Born and raised in Houston, Texas, Ken Bradshaw started surfing at the age of 13 at Surfside Beach, Texas. Searching for better waves than those found in the Lone Star state, Ken moved to California in 1969 and by 1972 was ready to attempt the big waves of Hawaii's Sunset Beach. Ken mastered big-wave surfing on Oahu's North Shore, not only at Sunset, but also at the legendary Waimea Bay. Through the late 1970s and early 1980s, he gained nicknames like Ken Kong, The Shaw of Sunset, and Planet Crusher.
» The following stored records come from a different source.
/-- A pressure reading is recorded as at most 120 and judged (R115, R117). A cell outside the fill queue is kept inside its
band, is vented above it and joins the queue below it; one at VENT stops venting at or below its target, however far; a queued cell leaves the queue at its
target with fill time 0, and is only recorded below it. A cell with a LEAK latch is only held once it is vented (R123). That a cell
at HOLD with target 0 and a pressure of 3 or 4 stays at HOLD, and that the reading of a VENT cell below its band lets it join no more
where its target was raised earlier, are the model's choices (logs 46, 26). -/
def Obligations.PressureReadingRegulates : Prop :=
  ∀ (s : State) (c : Fin 12) (reading : Nat), s.atEase →
    ((s.cell c).latch = .none → c ∉ s.cells.queue → (s.cell c).target ≤ min reading 120 + 4 → (s.cell c).valve ≠ .vent →
      ∃ l, exec (.pressureReading c reading) s
          = .next { s with
              cells := Spec.withCell c
                { s.cell c with
                  pressure := min reading 120
                  valve := if (s.cell c).target + 4 < min reading 120 then .vent else (s.cell c).valve } s.cells
              link := l }
        ∧ s.link.carriesOn l)
    ∧ ((s.cell c).latch = .none → c ∉ s.cells.queue → (s.cell c).valve = .vent → (s.cell c).owner ≠ .brace →
      ∃ l, exec (.pressureReading c reading) s
          = .next { s with
              cells := Spec.withCell c
                { s.cell c with
                  pressure := min reading 120
                  valve := if min reading 120 ≤ (if (s.cell c).target = 0 then 2 else (s.cell c).target) then .hold else .vent }
                s.cells
              link := l }
        ∧ s.link.carriesOn l)
    ∧ ((s.cell c).latch = .none → c ∉ s.cells.queue → min reading 120 + 4 < (s.cell c).target → (s.cell c).valve ≠ .vent →
      s.unclaimed →
      ∃ t, exec (.pressureReading c reading) s = .next t ∧ c ∈ t.cells.queue ∧ (t.cell c).pressure = min reading 120
        ∧ (t.cell c).target = (s.cell c).target ∧ (t.cell c).owner = (s.cell c).owner
        ∧ (t.cell c).valve = (if t.cells.pump = .running ∧ t.cells.queue.head? = some c then .fill else .hold))
    ∧ ((s.cell c).latch = .none → c ∈ s.cells.queue → min reading 120 < (s.cell c).target →
      ∃ l, exec (.pressureReading c reading) s
          = .next { s with cells := Spec.withCell c { s.cell c with pressure := min reading 120 } s.cells, link := l }
        ∧ s.link.carriesOn l)
    ∧ ((s.cell c).latch = .none → c ∈ s.cells.queue → (s.cell c).target ≤ min reading 120 → s.unclaimed →
      ∃ t, exec (.pressureReading c reading) s = .next t ∧ c ∉ t.cells.queue
        ∧ t.cell c = { s.cell c with
            pressure := min reading 120, fillTime := 0
            valve := if (s.cell c).target + 4 < min reading 120 then .vent else .hold })
    ∧ ((s.cell c).latch = .leak →
      ∃ l, exec (.pressureReading c reading) s
          = .next { s with
              cells := Spec.withCell c
                { s.cell c with
                  pressure := min reading 120
                  valve := if (s.cell c).valve = .vent ∧ min reading 120 ≤ 2 then .hold else (s.cell c).valve } s.cells
              link := l }
        ∧ s.link.carriesOn l)

/-- The leak of the cell that the pump fills latches it, opens its valve to VENT and takes it from the queue (R123). A pump
current above 15 A while the pump runs trips it: its grant is returned, its queue stays, and every queued valve is at HOLD
(R122). A rest due without a BRACE cell queued turns the running pump to RESTING (R121); the end of a rest sets the run time to
0 and leaves the pump IDLE, or RUNNING again where cells wait and its rated units fit. Where the pump or the cell is in no state
in which the event can arise, it changes nothing (log 33, and for a rest of an IDLE pump log 22: the model's choices). Currents are
in tenths of an ampere (log 47: the model's choice). -/
def Spec.PumpAndLeakEvents : Prop :=
  ∀ (s : State) (c : Fin 12) (current : Nat), s.atEase →
    (s.cells.pump ≠ .running ∨ s.cells.queue.head? ≠ some c →
      ∃ l, exec (.leak c) s = .next { s with link := l } ∧ s.link.carriesOn l)
    ∧ (s.cells.pump = .running → s.cells.queue.head? = some c → s.unclaimed →
      ∃ t, exec (.leak c) s = .next t ∧ (t.cell c).latch = .leak ∧ (t.cell c).valve = .vent ∧ c ∉ t.cells.queue
        ∧ (t.cell c).target = (s.cell c).target ∧ (t.cell c).owner = (s.cell c).owner)
    ∧ (s.cells.pump ≠ .running ∨ current ≤ 150 →
      ∃ l, exec (.pumpOvercurrent current) s = .next { s with sense := { s.sense with pumpCurrent := current }, link := l }
        ∧ s.link.carriesOn l)
    ∧ (s.cells.pump = .running → 150 < current → s.unclaimed →
      ∃ t, exec (.pumpOvercurrent current) s = .next t ∧ t.cells.pump = .tripped ∧ t.gov.pumpGrant = 0
        ∧ t.cells.queue = s.cells.queue ∧ (∀ d ∈ t.cells.queue, (t.cell d).valve = .hold) ∧ t.axes = s.axes)
    ∧ (s.cells.pump = .idle ∨ s.cells.pump = .resting ∨ s.cells.pump = .tripped →
      ∃ l, exec .pumpRestDue s = .next { s with link := l } ∧ s.link.carriesOn l)
    ∧ (s.cells.pump = .running → s.braceCellQueued = false → s.unclaimed →
      ∃ t, exec .pumpRestDue s = .next t ∧ t.cells.pump = .resting ∧ t.gov.pumpGrant = 0 ∧ t.cells.queue = s.cells.queue)
    ∧ (s.cells.pump = .running → ∃ l, exec .pumpRestEnd s = .next { s with link := l } ∧ s.link.carriesOn l)
    ∧ (s.cells.pump ≠ .running → s.cells.pump ≠ .resting →
      ∃ l, exec .pumpRestEnd s = .next { s with cells := { s.cells with runTime := 0 }, link := l } ∧ s.link.carriesOn l)
    ∧ (s.cells.pump = .resting → s.cells.queue = [] →
      ∃ l, exec .pumpRestEnd s = .next { s with cells := { s.cells with runTime := 0, pump := .idle }, link := l }
        ∧ s.link.carriesOn l)
    ∧ (s.cells.pump = .resting → s.cells.queue.head? = some c → s.gov.supply = .normal → s.gov.regime = false →
      s.gov.pumpRated + s.motorUnits ≤ s.gov.limit →
      ∃ t, exec .pumpRestEnd s = .next t ∧ t.cells.pump = .running ∧ t.gov.pumpGrant = s.gov.pumpRated ∧ t.cells.runTime = 0
        ∧ t.cells.queue = s.cells.queue ∧ (t.cell c).valve = .fill)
His first of many big victories in professional surfing was the ABC's Wide World of Sports Duke Kahanamoku Surfing Classic in December, 1982.

On January 28, 1998, Ken rode the biggest wave ever surfed -- a colossal 85-footer -- on the North Shore of Oahu, Hawaii, at an outer reef known as Outside Log Cabins. He also rode another 20 waves between 40 and 65 feet to solidify this date as a historic one in surfing. In December, 2001, NATURE Online spoke to Ken about big-wave surfing, including his record-breaking ride.

Most people would see a 25-foot wave and run in the other direction. What is it about surfers that make them want to ride big waves?

Well, not all surfers are big-wave surfers. Those who are have a certain passion and a deep desire to challenge themselves by surfing waves of that magnitude.

January 28th, 1998 was an important day in the history of surfing. Can you share with us what that was like?

That day represents the culmination of 25 years of desire and observation. For three years prior to 1998, we had been experiencing increasingly large swells. So over a period of time, we kept learning how to surf better on bigger waves and by 1998, we were ready for the challenge of a 40-foot wave. On Super Bowl Sunday -- the Sunday before Wednesday, January 28th -- we got really big 35-foot waves. We still had not seen a 40-footer, but knew that the swell would come. Then something happened that's only happened 10 times or so since I've been in Hawaii, and that is that Waimea Beach closed out -- that is to say, waves spanning the half-mile wide beach started breaking all at once, which means that they're just massive.

In the show you talk a little about your relationship with the ocean. What is it about the water that's so gratifying?

The ocean represents balance in my life. I get frustrated with the daily struggle of my "real life" out of the water, and being in the water in the surfer world is the antidote to that.